START SOURCE MATERIAL

-- ==== Sys2Proof/Proofs/FunctionCells.lean ====
section
/-! SUPPORT. The cells that phases A, B and C write (44_matrix R203–R214): row 6, column 6, the three corners, the two
version blocks and the alignment patterns; and from them the cells of the function grid that stay unset (R220). -/

namespace Sys2Proof.Proofs.FunctionCells

open Sys2Proof Sys2Proof.Machine

theorem le_sideOf {n v : Nat} (h : n ≤ v) : 4 * n + 17 ≤ sideOf v := by
  rw [sideOf]
  omega

/-! ## The cells that a list of writes names -/

/-- Some write of the list is to the cell (r, c). -/
def Names (ws : List CellWrite) (r c : Nat) : Prop := ∃ w ∈ ws, w.1 = r ∧ w.2.1 = c

section
variable {r c : Nat}

@[simp] theorem names_nil : ¬ Names [] r c := fun ⟨_, hw, _⟩ => List.not_mem_nil hw

@[simp] theorem names_cons (w : CellWrite) (ws : List CellWrite) :
    Names (w :: ws) r c ↔ (w.1 = r ∧ w.2.1 = c) ∨ Names ws r c := by
  simp only [Names, List.mem_cons, or_and_right, exists_or, exists_eq_left]

@[simp] theorem names_append (ws vs : List CellWrite) : Names (ws ++ vs) r c ↔ Names ws r c ∨ Names vs r c := by
  simp only [Names, List.mem_append, or_and_right, exists_or]

@[simp] theorem names_flatMap {α : Type} (xs : List α) (f : α → List CellWrite) :
    Names (xs.flatMap f) r c ↔ ∃ x ∈ xs, Names (f x) r c := by
  simp only [Names, List.mem_flatMap]
  exact ⟨fun ⟨w, ⟨x, hx, hw⟩, hrc⟩ => ⟨x, hx, w, hw, hrc⟩, fun ⟨x, hx, w, hw, hrc⟩ => ⟨w, ⟨x, hx, hw⟩, hrc⟩⟩

/-- A square block of n × n writes. -/
theorem names_square (n top left : Nat) (f : Nat → Nat → Byte) :
    Names ((List.range n).flatMap fun i => (List.range n).map fun j => (top + i, left + j, f i j)) r c
      ↔ (top ≤ r ∧ r < top + n) ∧ left ≤ c ∧ c < left + n := by
  simp only [Names, List.mem_flatMap, List.mem_range, List.mem_map]
  constructor
  · rintro ⟨_, ⟨i, hi, j, hj, rfl⟩, rfl, rfl⟩
    exact ⟨⟨Nat.le_add_right _ _, Nat.add_lt_add_left hi top⟩, Nat.le_add_right _ _, Nat.add_lt_add_left hj left⟩
  · rintro ⟨⟨hr, hr'⟩, hc, hc'⟩
    exact ⟨_, ⟨r - top, by omega, c - left, by omega, rfl⟩, Nat.add_sub_of_le hr, Nat.add_sub_of_le hc⟩

theorem names_finder (top left : Nat) :
    Names (finder top left) r c ↔ (top ≤ r ∧ r < top + 7) ∧ left ≤ c ∧ c < left + 7 := names_square 7 top left _

theorem names_alignmentPattern (a b : Nat) :
    Names (alignmentPattern a b) r c ↔ (a - 2 ≤ r ∧ r < a - 2 + 5) ∧ b - 2 ≤ c ∧ c < b - 2 + 5 :=
  names_square 5 (a - 2) (b - 2) _

theorem names_finders (side : Nat) : Names (finders side) r c
    ↔ (r < 7 ∧ c < 7) ∨ (r < 7 ∧ side - 7 ≤ c ∧ c < side - 7 + 7) ∨ (side - 7 ≤ r ∧ r < side - 7 + 7 ∧ c < 7) := by
  simp only [finders, names_append, names_finder]
  omega

theorem names_separators {side : Nat} (hside : 21 ≤ side) : Names (separators side) r c
    ↔ (r = 7 ∧ c < 8) ∨ (r < 8 ∧ c = 7) ∨ (r = 7 ∧ side - 8 ≤ c ∧ c < side) ∨ (r < 8 ∧ c = side - 8)
      ∨ (r = side - 8 ∧ c < 8) ∨ (side - 8 ≤ r ∧ r < side ∧ c = 7) := by
  simp only [separators, names_flatMap, names_cons, names_nil, List.mem_range, or_false]
  constructor
  · rintro ⟨k, hk, ⟨rfl, rfl⟩ | ⟨rfl, rfl⟩ | ⟨rfl, rfl⟩ | ⟨rfl, rfl⟩ | ⟨rfl, rfl⟩ | ⟨rfl, rfl⟩⟩
    · exact .inl ⟨rfl, hk⟩
    · exact .inr (.inl ⟨hk, rfl⟩)
    · exact .inr (.inr (.inl ⟨rfl, by omega⟩))
    · exact .inr (.inr (.inr (.inl ⟨hk, rfl⟩)))
    · exact .inr (.inr (.inr (.inr (.inl ⟨rfl, hk⟩))))
    · exact .inr (.inr (.inr (.inr (.inr (by omega)))))
  · rintro (⟨rfl, hc⟩ | ⟨hr, rfl⟩ | ⟨rfl, hc⟩ | ⟨hr, rfl⟩ | ⟨rfl, hc⟩ | ⟨hr, hr', rfl⟩)
    · exact ⟨c, hc, .inl ⟨rfl, rfl⟩⟩
    · exact ⟨r, hr, .inr (.inl ⟨rfl, rfl⟩)⟩
    · exact ⟨side - 1 - c, by omega, .inr (.inr (.inl ⟨rfl, by omega⟩))⟩
    · exact ⟨r, hr, .inr (.inr (.inr (.inl ⟨rfl, rfl⟩)))⟩
    · exact ⟨c, hc, .inr (.inr (.inr (.inr (.inl ⟨rfl, rfl⟩))))⟩
    · exact ⟨side - 1 - r, by omega, .inr (.inr (.inr (.inr (.inr ⟨by omega, rfl⟩))))⟩

/-- A finder and its separator fill a square of eight lines. -/
theorem names_finders_or_separators {side : Nat} (hside : 21 ≤ side) :
    Names (finders side) r c ∨ Names (separators side) r c
    ↔ (r < 8 ∧ c < 8) ∨ (r < 8 ∧ side - 8 ≤ c ∧ c < side) ∨ (side - 8 ≤ r ∧ r < side ∧ c < 8) := by
  rw [names_finders, names_separators hside]
  constructor
  · rintro ((h | h | h) | h | h | h | h | h | h)
    · exact .inl (by omega)
    · exact .inr (.inl (by omega))
    · exact .inr (.inr (by omega))
    · exact .inl (by omega)
    · exact .inl (by omega)
    · exact .inr (.inl (by omega))
    · exact .inr (.inl (by omega))
    · exact .inr (.inr (by omega))
    · exact .inr (.inr (by omega))
  · rintro (⟨hr, hc⟩ | ⟨hr, hc⟩ | ⟨hr, hr', hc⟩)
    · by_cases h7 : r = 7
      · exact .inr (.inl ⟨h7, hc⟩)
      by_cases h7' : c = 7
      · exact .inr (.inr (.inl ⟨hr, h7'⟩))
      exact .inl (.inl (by omega))
    · by_cases h7 : r = 7
      · exact .inr (.inr (.inr (.inl ⟨h7, hc⟩)))
      by_cases h8 : c = side - 8
      · exact .inr (.inr (.inr (.inr (.inl ⟨hr, h8⟩))))
      exact .inl (.inr (.inl (by omega)))
    · by_cases h8 : r = side - 8
      · exact .inr (.inr (.inr (.inr (.inr (.inl ⟨h8, hc⟩)))))
      by_cases h7 : c = 7
      · exact .inr (.inr (.inr (.inr (.inr (.inr ⟨hr, hr', h7⟩)))))
      exact .inl (.inr (.inr (by omega)))

theorem names_darkModule (side : Nat) : Names (darkModule side) r c ↔ r = side - 8 ∧ c = 8 := by
  simp only [darkModule, names_cons, names_nil, or_false, eq_comm]

theorem names_timing (side : Nat) : Names (timing side) r c
    ↔ (r = 6 ∧ 8 ≤ c ∧ c < side - 8) ∨ (8 ≤ r ∧ r < side - 8 ∧ c = 6) := by
  simp only [timing, names_flatMap, names_cons, names_nil, List.mem_range, or_false]
  constructor
  · rintro ⟨k, hk, h⟩
    omega
  · rintro (h | h)
    · exact ⟨c - 8, by omega⟩
    · exact ⟨r - 8, by omega⟩
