-- ==== Sys2Proof/Machine/State.lean ====
section
/-! DEFINITION. The state of a package, as plain data: INVENTORY.md lists every field with the rule that names it. The
tables are sparse: an unlisted core, slot or die part is in its reset state. -/

namespace Sys2Proof.Machine

/-! ### Registers and threads -/

/-- A register or a queue slot (R26, R102): its value; the value it held before its latest producer issued; the die cycle
from which the new value is certain; and the outstanding operation that owes it a value, if any
(DEDUCED, unsafe: notes/assumptions/9.md). -/
structure RCell where
  val : Word
  old : Word
  due : Nat
  pend : Option Nat
  deriving DecidableEq, Repr

def RCell.zero : RCell := ⟨0, 0, 0, none⟩

/-- The registers of a lane: the result-queue ring (R102; q_k is slot (head + k) mod 16) and n0 to n31 (R104). -/
structure Regs where
  slots : Vector RCell 16
  head : Fin 16
  named : Vector RCell 32
  deriving DecidableEq, Repr

def Regs.zero : Regs := ⟨Vector.replicate 16 RCell.zero, 0, Vector.replicate 32 RCell.zero⟩

/-- The prefix state of a thread (R29, R32, R33). `modBad` and `dlnBad` remember a must-be-0 bit that was set (R31). -/
structure Pfx where
  lit : Option (BitVec 22)
  mod : Option (BitVec 14)
  modBad : Bool
  dln : Option (BitVec 16)
  dlnBad : Bool
  deriving DecidableEq, Repr

def Pfx.empty : Pfx := ⟨none, none, false, none, false⟩

/-- The forms of VOTE (R90). -/
inductive VoteForm where
  | all
  | any
  | bal
  | cnt
  deriving DecidableEq, Repr

/-- The place of a barrier object: a scratchpad offset of the group, or a carve-out physical address (R280). -/
inductive BarObj where
  | scratch (off : Nat)
  | carve (pa : Nat)
  deriving DecidableEq, Repr

/-- What a Waiting thread waits for (R100); `tag` names the registers that its result is owed to. -/
inductive Wait where
  /-- WAITK (no vote) and VOTE. -/
  | mask (k : Fin 12) (vote : Option (VoteForm × Bool)) (tag : Nat)
  /-- WAITA: the watch (R219). -/
  | word (watch : Nat)
  /-- BWAIT: the object and the generation; `held` while recalled threads of the group are still away (R300). -/
  | barrier (obj : BarObj) (gen : Nat) (held : Bool) (tag : Nat)
  /-- CPWAIT: the operation; none for the implicit atomic token 0 (R213). -/
  | token (op : Option Nat) (tag : Nat)
  /-- MXWAIT: the tile operation. -/
  | tile (op : Nat) (tag : Nat)
  /-- CWAIT: the outstanding bank words of the home warp. -/
  | crucible (words : List Nat)
  /-- The absent lines of R145. -/
  | lines (l : List Nat)
  /-- GROW: the target count (R110). -/
  | grow (t : Nat)
  deriving DecidableEq, Repr

/-- The states of R75 in which a thread is resident and not stopped. -/
inductive Live where
  | ready
  | stalled
  | waiting (w : Wait)
  | exiting
  deriving DecidableEq, Repr

/-- The states of a thread (R75). -/
inductive Status where
  | live (l : Live)
  | travelling
  | saved (prior : Live)
  | stopped (prior : Live)
  | ended
  | lost
  deriving DecidableEq, Repr

/-- The causes of R351. -/
inductive Cause where
  | illegal
  | litSeq
  | priv
  | stallShort
  | regRange
  | align
  | viol
  | page
  | handle
  | migRef
  | bovr
  | dieLost
  | trap
  | brk
  deriving DecidableEq, Repr

/-- The snapshot entry of a faulting thread (R351, R352). -/
structure Entry where
  cause : Cause
  pc : Word
  detail : Nat
  addr : Word
  again : Bool
  seen : Bool
  deriving DecidableEq, Repr

/-- The pending resolution of a Stopped thread (R356). -/
inductive Res where
  | none
  | resume
  | step
  | kill
  deriving DecidableEq, Repr

/-- The progress of a step (R356): not stepping; counting from the next word; counted, stop when its wait ends. -/
inductive StepMark where
  | off
  | armed
  | counted
  deriving DecidableEq, Repr

/-- Where a thread is resident (R97). -/
structure Place where
  core : CoreId
  slot : Fin 64
  lane : Fin 32
  deriving DecidableEq, Repr

/-- WAKE (R98). -/
structure Wake where
  reason : Nat
  dozed : Bool
  saved : Bool
  deriving DecidableEq, Repr

/-- A ladle, or a ladle's thread in a guest place (R288 to R290): the copy at home, and what travels. -/
structure Away where
  /-- The registers of the home lane as they stood at departure (R288). -/
  home : Regs
  homePc : Word
  homePfx : Pfx
  homePlace : Place
  /-- The occasion (R286), the flight's target row for Kinds 00 and 01, and the accessed line's home stack. -/
  kind : Fin 4
  stack : Fin 16
  /-- The chosen die (R295), once the runner has chosen. -/
  target : Option (Fin 8)
  /-- The ladle as sent: the header flit (R290), and the flits of its register area (R289). -/
  header : BitVec 512
  body : List Byte
  /-- The named destination of a GO (R307). -/
  goDst : PDst
  /-- The address of the access or of the GO (R352). -/
  addr : Word
  /-- A refusal notice is on its way home (R298). -/
  refused : Bool
  deriving DecidableEq, Repr

/-- A departure that waits for its owed writes and its release (R287): the occasion, the home stack, GO's destination. -/
structure Leaving where
  kind : Fin 4
  stack : Fin 16
  goDst : PDst
  /-- The address of the access or of the GO; 0 for a return. -/
  addr : Word
  /-- The word that it left at: the threads of one `GO` depart in order (R307). -/
  word : Nat
  deriving DecidableEq, Repr

/-- A thread (R75, R76, R200, R292, R322, R355). -/
structure Thread where
  status : Status
  pc : Word
  pfx : Pfx
  regs : Regs
  /-- The first die cycle in which the thread may issue again (R25). -/
  readyAt : Nat
  place : Place
  away : Option Away
  wake : Wake
  entry : Option Entry
  res : Res
  step : StepMark
  /-- The thread waits for its barrier word to be served (R283): the entry and the registers before the word. -/
  inBar : Option (Nat × Regs)
  leaving : Option Leaving
  /-- A recall waits for the thread's next instruction boundary (R300). -/
  recalled : Bool
  /-- The group was saved, and the core dozed, during the wait in progress (R98). -/
  savedMark : Bool
  dozedMark : Bool
  streak : Nat
  streakRow : Fin 4
  filter : BitVec 256
  critOpen : Bool
  /-- The thread is held at an `OPRDY` that waits for what its group issued before this number (R274). -/
  oprdy : Option Nat
  deriving DecidableEq, Repr

/-- The register holder of a warp: a home warp of a group, or the handler of a core. -/
inductive WarpKey where
  | home (gid : Nat) (hwarp : Fin 16)
  | handler (core : CoreId)
  deriving DecidableEq, Repr

/-- A home warp (R104, R107, R86). -/
structure Warp where
  w : Vector RCell 16
  k : Vector (BitVec 32) 12
  count : Nat
  base : Nat
  slot : Fin 64
  /-- Bit k: the condition of mask k held at the end of the last die cycle, and its release is due (R89). -/
  freed : BitVec 12
  deriving DecidableEq, Repr

/-! ### Slots, stores and cores -/

/-- The identity of a path (R78). -/
structure PathKey where
  pc : Word
  pfx : Pfx
  deriving DecidableEq, Repr

/-- Where an access executes (R197). -/
inductive Point where
  | cache
  | home
  deriving DecidableEq, Repr

/-- What an access carries from its page and its MOD and DLN (R36, R38, R176). -/
structure Attr where
  shared : Bool
  redWin : Bool
  carve : Bool
  remote : Bool
  /-- Temp of the page, the cache operator and the service class (R178, R202, R364). -/
  temp : Fin 4
  cacheOp : Fin 8
  cls : Fin 4
  /-- The service class of the page itself (R176), which write-backs carry (R364). -/
  page : Fin 4
  /-- The deadline in fabric cycles (R38). -/
  deadline : Option Nat
  /-- The virtual address of a thread's access (R352). -/
  va : Nat
  deriving DecidableEq, Repr

/-- A store in a store queue (R204). -/
structure Store where
  id : Nat
  /-- The word that issued it: stores of one issue group to the same bytes keep the order of its threads (R204). -/
  word : Nat
  thread : ThreadKey
  pa : Nat
  data : List Byte
  point : Point
  attr : Attr
  /-- A release at package or system scope: also written home at once (R208). -/
  through : Bool
  /-- It has taken effect, and waits for the grants of its DRAM requests (R364, R366). -/
  applied : Bool
  deriving DecidableEq, Repr
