-- ==== Sys2Proof/Machine/Context.lean ====
section
/-! DEFINITION. Contexts: the privileged words of the trap handler, the commands of a context, the loss of a die, and the
power states of dies and the carve-out units (spec/17_context.md R347 to R363; spec/20_startup.md R408, R409). -/

namespace Sys2Proof.Machine

/-! ### Selectors (R355) -/

def selSlot (v : Word) : Fin 64 := Fin.ofNat 64 (bvf v 5 0)
def selLane (v : Word) : Fin 32 := Fin.ofNat 32 (bvf v 10 6)
def selItem (v : Word) : Nat := bvf v 27 16

/-- The thread holds its place: in a guest place, or in the home slot of a resident group; an Ended thread of a group
that no longer holds its slots, while it holds an entry (R93). -/
def holdsPlace (s : State) (t : ThreadKey) (th : Thread) : Bool :=
  !t.isHandler &&
  (match th.status with
    | .travelling => false
    | .saved _ => false
    | .ended => th.away.isNone
    | _ => true) &&
  (th.away.isSome || ((groupOfThread s t).map fun g => g.isResident || ((g.phase == .tracked || g.phase == .retired) && th.entry.isSome)).getD false)

/-- The thread holds an unresolved entry (R356). -/
def Thread.unresolved (th : Thread) : Bool := th.entry.isSome && th.res == .none

/-- The thread that a selector names on a core; none for an empty place. Where an Ended thread of such a group shares a place
with a later thread, its unresolved entry is read first (DEDUCED, unsafe: notes/assumptions/88.md). -/
def selected (s : State) (c : CoreId) (slot : Fin 64) (lane : Fin 32) : Option (ThreadKey × Thread) :=
  let here := s.threads.filter fun e => decide (e.2.place = ⟨c, slot, lane⟩) && holdsPlace s e.1 e.2
  match here.find? fun e => e.2.unresolved with
  | some e => some e
  | none => match here.find? fun e => !e.2.isEnded with
    | some e => some e
    | none => here.head?

def resCode : Res → Nat
  | .none => 0
  | .resume => 1
  | .step => 2
  | .kill => 3

def liveCode : Live → Nat
  | .ready => 1
  | .stalled => 2
  | .waiting _ => 3
  | .exiting => 4

/-- Now and Prior of the State word. -/
def nowCode (x : Status) : Nat × Nat :=
  match x with
  | .stopped p => (1, liveCode p)
  | .ended => (2, 0)
  | .lost => (3, 0)
  | _ => (0, 0)

/-- The State word. -/
def stateWord (th : Thread) : Nat :=
  let e := th.entry
  (e.map fun x => causeCode x.cause).getD 0 * 2 ^ 24 +
  (if (e.map (·.again)).getD false then 2 ^ 20 else 0) +
  (nowCode th.status).2 * 2 ^ 16 + (nowCode th.status).1 * 2 ^ 12 + resCode th.res * 2 ^ 10 +
  (if th.away.isSome then 512 else 0) + (if th.unresolved then 256 else 0)

/-- The items of R355. -/
inductive Item where
  | state
  | pc
  | detail
  | address
  | pfx
  | wake
  | place
  | entryMask
  | masks
  | entryPc
  | q (i : Fin 16)
  | n (i : Fin 32)
  | w (i : Fin 16)
  | k (i : Fin 12)
  deriving DecidableEq, Repr

/-- The item of a code; none outside the table. -/
def itemOf (c : Nat) : Option Item :=
  match c with
  | 0 => some .state
  | 1 => some .pc
  | 2 => some .detail
  | 3 => some .address
  | 4 => some .pfx
  | 5 => some .wake
  | 6 => some .place
  | 7 => some .entryMask
  | 8 => some .masks
  | 9 => some .entryPc
  | _ =>
    if 0x10 ≤ c ∧ c < 0x20 then some (.q (Fin.ofNat 16 (c - 0x10)))
    else if 0x20 ≤ c ∧ c < 0x40 then some (.n (Fin.ofNat 32 (c - 0x20)))
    else if 0x40 ≤ c ∧ c < 0x50 then some (.w (Fin.ofNat 16 (c - 0x40)))
    else if 0x50 ≤ c ∧ c < 0x5C then some (.k (Fin.ofNat 12 (c - 0x50)))
    else none

/-- A cell as the handler reads it: a value still owed reads as the former one (DEDUCED, unsafe: notes/assumptions/71.md). -/
def cellNow (c : RCell) : Nat := (if c.pend.isSome then c.old else c.val).toNat

/-- A named register that the handler reaches: below the count at home, of the travelling subset in a guest place. -/
def namedReach (s : State) (t : ThreadKey) (th : Thread) (i : Fin 32) : Bool :=
  if th.away.isSome then ((groupOfThread s t).map fun g => g.hdr.subset.getLsbD i).getD false
  else decide (i.val < ((warpOf s t).map (·.count)).getD 0)

/-- The lanes of a slot that hold an unresolved entry. -/
def entryMaskOf (s : State) (c : CoreId) (slot : Fin 64) : Nat :=
  (List.finRange 32).foldl (fun m l =>
    m + (if ((selected s c slot l).map fun e => e.2.unresolved).getD false then 2 ^ l.val else 0)) 0

/-- The value of an item of a thread. -/
def readItem (s : State) (t : ThreadKey) (th : Thread) (i : Item) : Nat :=
  let e := th.entry
  match i with
  | .state => stateWord th
  | .pc => th.pc.toNat
  | .detail => (e.map (·.detail)).getD 0
  | .address => (e.map (·.addr.toNat)).getD 0
  | .pfx => pfxBits th.pfx
  | .wake => wakeBits th.wake
  | .place => placeBits th
  | .entryMask => entryMaskOf s th.place.core th.place.slot
  | .masks => (th.away.map (·.masks.toNat)).getD 0
  | .entryPc => (e.map (·.pc.toNat)).getD 0
  | .q i => cellNow (th.regs.slots[th.regs.qslot i])
  | .n i => if namedReach s t th i then cellNow (th.regs.named[i]) else 0
  | .w i => if th.away.isSome then 0 else ((warpOf s t).map fun w => cellNow (w.w[i])).getD 0
  | .k i => if th.away.isSome then 0 else ((warpOf s t).map fun w => (w.k[i]).toNat).getD 0

/-- A prefix state from item 0x004. A must-be-0 bit of a pending MOD or DLN has no place in the 55 bits: TRD does not show it, and
TWR clears it (DESIGN CHOICE, unsafe: notes/assumptions/98.md). -/
def pfxOfBits (v : Nat) : Pfx :=
  { lit := if v / 2 ^ 22 % 2 = 1 then some (BitVec.ofNat 22 v) else none
    mod := if v / 2 ^ 37 % 2 = 1 then some (BitVec.ofNat 14 (v / 2 ^ 23)) else none
    modBad := false
    dln := if v / 2 ^ 54 % 2 = 1 then some (BitVec.ofNat 16 (v / 2 ^ 38)) else none
    dlnBad := false }

/-- A register that the handler has written. -/
def RCell.written (c : RCell) (v : Word) : RCell := ⟨v, c.val, 0, none⟩

/-- An item of a Stopped thread is written; a read-only item is not. -/
def writeItem (s : State) (t : ThreadKey) (th : Thread) (i : Item) (v : Word) : State :=
  match i with
  | .pc => modThread s t fun x => { x with pc := v }
  | .pfx => modThread s t fun x => { x with pfx := pfxOfBits v.toNat }
  | .q i => modThread s t fun x =>
      { x with regs := { x.regs with slots := x.regs.slots.set (x.regs.qslot i) ((x.regs.slots[x.regs.qslot i]).written v) } }
  | .n i =>
    if namedReach s t th i then
      modThread s t fun x => { x with regs := { x.regs with named := x.regs.named.set i ((x.regs.named[i]).written v) } }
    else s
  | .w i => if th.away.isSome then s else modWarp s (warpKeyOf t) fun w => { w with w := w.w.set i ((w.w[i]).written v) }
  | .k i => if th.away.isSome then s else modWarp s (warpKeyOf t) fun w => { w with k := w.k.set i (BitVec.ofNat 32 v.toNat) }
  | _ => s

/-! ### TRD, TWR and the marks -/

/-- The handler threads whose selector names no place, or no item. -/
def selectorFaults (s : State) (ts : List ThreadKey) (a : Src) (item : Bool) : List FaultRec :=
  (ts.filter fun t =>
    let v := readSrc s t 0 a
    selSlot v == 63 || (item && (itemOf (selItem v)).isNone)).map fun t => plainFault s t .illegal

/-- The value that TRD pushes. -/
def trdValue (s : State) (c : CoreId) (v : Word) : Nat :=
  match itemOf (selItem v), selected s c (selSlot v) (selLane v) with
  | some .entryMask, _ => entryMaskOf s c (selSlot v)
  | some i, some (t, th) => readItem s t th i
  | _, _ => 0

def execTrd (a : Src) (d : PDst) (st : Stall) (s : State) :=
  issue (.trd a d st) (fun ts s =>
    match selectorFaults s ts a true with
    | f :: fs => .faults (f :: fs)
    | [] =>
      .done (ts.foldl (fun x t =>
          giveThread x t d (BitVec.ofNat 64 (trdValue s (coreOfThread s t) (readSrc s t 0 a))) 0 none) s)
        (advance s ts)) s

/-- The Stopped thread that a TWR writes. -/
def writable (s : State) (c : CoreId) (v : Word) : Option (ThreadKey × Thread × Item) :=
  match itemOf (selItem v), selected s c (selSlot v) (selLane v) with
  | some i, some (t, th) => (match th.status with
    | .stopped _ => some (t, th, i)
    | _ => none)
  | _, _ => none

/-- A PC that is no multiple of 4 (R355). -/
def twrFault (s : State) (t : ThreadKey) (v w : Word) : Option FaultRec :=
  match writable s (coreOfThread s t) v with
  | some (_, _, .pc) => if w.toNat % 4 ≠ 0 then some (addrFault s t .align w.toNat) else none
  | _ => none

def execTwr (a b : Src) (st : Stall) (s : State) :=
  issue (.twr a b st) (fun ts s =>
    match selectorFaults s ts a true ++ ts.filterMap fun t => twrFault s t (readSrc s t 0 a) (readSrc s t 1 b) with
    | f :: fs => .faults (f :: fs)
    | [] =>
      .done (ts.foldl (fun x t =>
          match writable x (coreOfThread s t) (readSrc s t 0 a) with
          | some (k, th, i) => writeItem x k th i (readSrc s t 1 b)
          | none => x) s)
        (advance s ts)) s

/-- One mark (R356): its status, and the state. -/
def markOne (s : State) (c : CoreId) (v : Word) (r : Res) : Nat × State :=
  match selected s c (selSlot v) (selLane v) with
  | none => (1, s)
  | some (t, th) =>
    match th.status with
    | .stopped _ =>
      if r ≠ .kill ∧ (th.entry.map (·.cause)) = some .dieLost then (3, s)
      else (0, modThread s t fun x => { x with res := r })
    | _ => (2, s)

def markWord (i : Instr) (a : Src) (d : PDst) (r : Res) (s : State) : Host.Outcome State Fault Refusal :=
  issue i (fun ts s =>
    match selectorFaults s ts a false with
    | f :: fs => .faults (f :: fs)
    | [] =>
      .done (ts.foldl (fun x t =>
          let m := markOne x (coreOfThread s t) (readSrc s t 0 a) r
          giveThread m.2 t d (BitVec.ofNat 64 m.1) 0 none) s)
        (advance s ts)) s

END SOURCE MATERIAL

**EXERCISE BRIEF:** Whatever else the listing above holds, retype exactly only the lines from the one containing "set (R31). -/" to the one containing "Bool)) (tag : Nat)", both ends kept.

**ANSWER:**
/-- The prefix state of a thread (R29, R32, R33). `modBad` and `dlnBad` remember a must-be-0 bit that was set (R31). -/
structure Pfx where
  lit : Option (BitVec 22)
  mod : Option (BitVec 14)
  modBad : Bool
  dln : Option (BitVec 16)
  dlnBad : Bool
  deriving DecidableEq, Repr

def Pfx.empty : Pfx := ⟨none, none, false, none, false⟩

/-- The forms of VOTE (R90). -/
inductive VoteForm where
  | all
  | any
  | bal
  | cnt
  deriving DecidableEq, Repr

/-- The place of a barrier object: a scratchpad offset of the group, or a carve-out physical address (R280). -/
inductive BarObj where
  | scratch (off : Nat)
  | carve (pa : Nat)
  deriving DecidableEq, Repr

/-- What a Waiting thread waits for (R100); `tag` names the registers that its result is owed to. -/
inductive Wait where
  /-- WAITK (no vote) and VOTE. -/
  | mask (k : Fin 12) (vote : Option (VoteForm × Bool)) (tag : Nat)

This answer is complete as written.